__EXERCISE BRIEF__.
Each line of the data below from the one holding "Seal (R305). -/" to the one holding "def State.sealStart (s", inclusive, is to be reproduced exactly; no other line belongs in the answer.
* * * * * * *
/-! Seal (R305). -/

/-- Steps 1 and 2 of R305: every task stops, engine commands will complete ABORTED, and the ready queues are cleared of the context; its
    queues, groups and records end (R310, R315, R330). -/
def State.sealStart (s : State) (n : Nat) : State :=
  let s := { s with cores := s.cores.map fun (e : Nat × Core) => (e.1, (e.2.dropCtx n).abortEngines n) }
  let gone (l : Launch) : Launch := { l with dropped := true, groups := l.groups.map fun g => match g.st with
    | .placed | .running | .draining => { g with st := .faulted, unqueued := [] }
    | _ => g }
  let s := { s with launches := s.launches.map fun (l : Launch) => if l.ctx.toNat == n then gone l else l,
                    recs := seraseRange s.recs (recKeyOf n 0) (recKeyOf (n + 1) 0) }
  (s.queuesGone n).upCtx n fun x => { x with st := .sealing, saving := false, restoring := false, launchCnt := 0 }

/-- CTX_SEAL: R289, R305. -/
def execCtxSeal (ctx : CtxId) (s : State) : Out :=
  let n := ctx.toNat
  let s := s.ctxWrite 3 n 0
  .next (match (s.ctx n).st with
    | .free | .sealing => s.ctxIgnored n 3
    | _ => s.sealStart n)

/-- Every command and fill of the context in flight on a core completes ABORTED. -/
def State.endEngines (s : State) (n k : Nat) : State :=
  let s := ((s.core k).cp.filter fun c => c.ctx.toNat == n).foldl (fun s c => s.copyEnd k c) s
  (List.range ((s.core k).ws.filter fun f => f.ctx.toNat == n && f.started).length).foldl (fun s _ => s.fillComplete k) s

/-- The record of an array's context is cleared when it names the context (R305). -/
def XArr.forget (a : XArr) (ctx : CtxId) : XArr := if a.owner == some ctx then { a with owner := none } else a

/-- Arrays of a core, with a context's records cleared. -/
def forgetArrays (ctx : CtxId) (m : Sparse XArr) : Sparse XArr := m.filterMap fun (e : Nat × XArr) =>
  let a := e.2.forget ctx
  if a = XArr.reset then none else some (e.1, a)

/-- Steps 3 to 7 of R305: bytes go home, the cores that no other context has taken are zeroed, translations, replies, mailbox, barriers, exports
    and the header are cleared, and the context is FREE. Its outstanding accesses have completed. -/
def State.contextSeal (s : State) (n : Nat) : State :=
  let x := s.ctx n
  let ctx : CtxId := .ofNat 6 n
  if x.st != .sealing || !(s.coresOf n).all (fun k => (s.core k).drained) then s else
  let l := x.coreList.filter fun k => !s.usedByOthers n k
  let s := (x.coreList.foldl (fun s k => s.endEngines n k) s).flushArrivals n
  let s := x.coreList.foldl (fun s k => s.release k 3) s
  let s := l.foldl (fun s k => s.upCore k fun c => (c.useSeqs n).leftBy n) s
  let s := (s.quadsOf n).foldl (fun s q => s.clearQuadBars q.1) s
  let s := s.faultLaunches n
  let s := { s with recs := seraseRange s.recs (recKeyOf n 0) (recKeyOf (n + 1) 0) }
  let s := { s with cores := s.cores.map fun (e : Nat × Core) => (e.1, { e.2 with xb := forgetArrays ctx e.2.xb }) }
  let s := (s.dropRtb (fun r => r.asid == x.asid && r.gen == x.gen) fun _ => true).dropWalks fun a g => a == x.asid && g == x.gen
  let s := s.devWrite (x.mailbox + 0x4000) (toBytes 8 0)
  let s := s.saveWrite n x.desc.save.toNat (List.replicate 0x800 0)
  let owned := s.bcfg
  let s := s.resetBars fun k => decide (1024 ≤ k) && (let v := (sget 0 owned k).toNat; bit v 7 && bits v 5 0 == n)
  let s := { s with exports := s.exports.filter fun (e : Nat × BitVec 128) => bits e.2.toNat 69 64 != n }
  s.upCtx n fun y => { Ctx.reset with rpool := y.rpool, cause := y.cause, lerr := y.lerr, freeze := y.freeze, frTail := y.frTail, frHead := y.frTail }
* * * * * * *
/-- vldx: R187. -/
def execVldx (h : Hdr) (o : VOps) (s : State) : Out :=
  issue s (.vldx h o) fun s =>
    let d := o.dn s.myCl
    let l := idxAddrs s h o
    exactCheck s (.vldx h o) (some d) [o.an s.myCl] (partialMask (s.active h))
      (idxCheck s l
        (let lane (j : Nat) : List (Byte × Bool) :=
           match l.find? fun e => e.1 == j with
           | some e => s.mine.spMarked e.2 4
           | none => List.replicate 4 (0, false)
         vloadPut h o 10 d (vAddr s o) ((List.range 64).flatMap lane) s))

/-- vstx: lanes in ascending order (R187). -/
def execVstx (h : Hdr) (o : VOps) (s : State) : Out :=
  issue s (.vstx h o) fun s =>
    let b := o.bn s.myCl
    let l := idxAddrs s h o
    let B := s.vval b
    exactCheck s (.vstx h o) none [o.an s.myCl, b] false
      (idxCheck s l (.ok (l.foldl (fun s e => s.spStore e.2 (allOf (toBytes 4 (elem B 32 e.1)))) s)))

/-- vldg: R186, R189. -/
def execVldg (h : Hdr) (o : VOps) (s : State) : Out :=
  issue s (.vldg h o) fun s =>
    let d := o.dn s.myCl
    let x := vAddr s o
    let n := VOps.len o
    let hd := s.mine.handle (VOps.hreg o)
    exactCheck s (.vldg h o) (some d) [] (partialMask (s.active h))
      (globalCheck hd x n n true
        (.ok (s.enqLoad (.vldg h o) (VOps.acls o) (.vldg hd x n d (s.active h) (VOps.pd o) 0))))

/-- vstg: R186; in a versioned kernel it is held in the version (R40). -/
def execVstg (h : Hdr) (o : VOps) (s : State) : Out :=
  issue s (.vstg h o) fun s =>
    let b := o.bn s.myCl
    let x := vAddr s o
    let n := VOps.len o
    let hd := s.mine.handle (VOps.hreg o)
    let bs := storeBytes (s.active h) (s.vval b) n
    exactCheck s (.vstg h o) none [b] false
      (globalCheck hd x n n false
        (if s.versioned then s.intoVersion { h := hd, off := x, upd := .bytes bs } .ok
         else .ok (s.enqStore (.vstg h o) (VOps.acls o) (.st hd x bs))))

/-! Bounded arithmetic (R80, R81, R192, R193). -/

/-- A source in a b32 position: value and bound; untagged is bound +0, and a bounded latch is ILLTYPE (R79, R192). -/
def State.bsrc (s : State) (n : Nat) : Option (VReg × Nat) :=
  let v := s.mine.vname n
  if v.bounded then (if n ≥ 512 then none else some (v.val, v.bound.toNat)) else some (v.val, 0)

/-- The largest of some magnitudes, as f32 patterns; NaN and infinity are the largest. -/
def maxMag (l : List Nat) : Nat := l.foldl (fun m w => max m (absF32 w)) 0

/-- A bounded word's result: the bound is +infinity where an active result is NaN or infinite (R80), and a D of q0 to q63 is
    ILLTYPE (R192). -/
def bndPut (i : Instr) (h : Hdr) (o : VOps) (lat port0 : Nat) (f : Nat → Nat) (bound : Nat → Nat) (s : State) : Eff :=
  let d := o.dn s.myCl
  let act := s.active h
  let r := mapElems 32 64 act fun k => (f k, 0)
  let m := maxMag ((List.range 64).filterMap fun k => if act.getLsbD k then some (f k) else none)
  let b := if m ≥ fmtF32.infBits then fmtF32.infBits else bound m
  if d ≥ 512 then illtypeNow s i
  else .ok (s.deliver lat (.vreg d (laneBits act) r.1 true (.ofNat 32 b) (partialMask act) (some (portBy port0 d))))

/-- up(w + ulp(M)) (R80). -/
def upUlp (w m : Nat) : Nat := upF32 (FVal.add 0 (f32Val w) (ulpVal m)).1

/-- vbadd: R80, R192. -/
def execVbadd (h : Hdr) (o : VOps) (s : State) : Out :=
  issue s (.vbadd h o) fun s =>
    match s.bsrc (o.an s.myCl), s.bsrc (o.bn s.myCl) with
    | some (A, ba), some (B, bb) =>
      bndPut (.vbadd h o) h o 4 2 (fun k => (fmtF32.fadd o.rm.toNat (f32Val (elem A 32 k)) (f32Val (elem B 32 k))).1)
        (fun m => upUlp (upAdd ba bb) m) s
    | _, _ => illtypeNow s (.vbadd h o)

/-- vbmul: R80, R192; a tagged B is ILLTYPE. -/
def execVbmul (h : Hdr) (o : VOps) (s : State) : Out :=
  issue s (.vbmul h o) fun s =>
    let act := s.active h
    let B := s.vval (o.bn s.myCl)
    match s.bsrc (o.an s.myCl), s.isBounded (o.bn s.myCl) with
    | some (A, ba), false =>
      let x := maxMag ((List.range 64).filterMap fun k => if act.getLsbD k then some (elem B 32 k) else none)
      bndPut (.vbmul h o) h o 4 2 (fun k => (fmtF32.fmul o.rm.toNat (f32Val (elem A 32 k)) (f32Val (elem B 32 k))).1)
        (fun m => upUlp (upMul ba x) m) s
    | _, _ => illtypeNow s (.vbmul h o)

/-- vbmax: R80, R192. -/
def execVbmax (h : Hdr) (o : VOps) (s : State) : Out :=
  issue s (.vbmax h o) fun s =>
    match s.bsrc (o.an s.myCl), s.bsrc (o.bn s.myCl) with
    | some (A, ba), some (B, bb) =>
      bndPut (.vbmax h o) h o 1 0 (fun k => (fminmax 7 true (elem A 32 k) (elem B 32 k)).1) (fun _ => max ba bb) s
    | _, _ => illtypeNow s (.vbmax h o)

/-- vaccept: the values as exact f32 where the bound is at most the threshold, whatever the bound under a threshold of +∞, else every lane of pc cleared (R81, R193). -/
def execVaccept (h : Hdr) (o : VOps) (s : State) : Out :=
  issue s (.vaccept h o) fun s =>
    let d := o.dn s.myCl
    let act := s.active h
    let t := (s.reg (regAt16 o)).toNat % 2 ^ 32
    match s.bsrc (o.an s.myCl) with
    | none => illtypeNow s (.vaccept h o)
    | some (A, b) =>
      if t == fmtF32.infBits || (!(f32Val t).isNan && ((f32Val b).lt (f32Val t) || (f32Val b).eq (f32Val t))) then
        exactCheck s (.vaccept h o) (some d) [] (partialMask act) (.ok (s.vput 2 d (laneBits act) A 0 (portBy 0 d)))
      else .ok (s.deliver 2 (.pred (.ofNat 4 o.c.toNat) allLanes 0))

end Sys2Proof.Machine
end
* * * * * * *
__OUTPUT__.
/-! Seal (R305). -/

/-- Steps 1 and 2 of R305: every task stops, engine commands will complete ABORTED, and the ready queues are cleared of the context; its
    queues, groups and records end (R310, R315, R330). -/
def State.sealStart (s : State) (n : Nat) : State :=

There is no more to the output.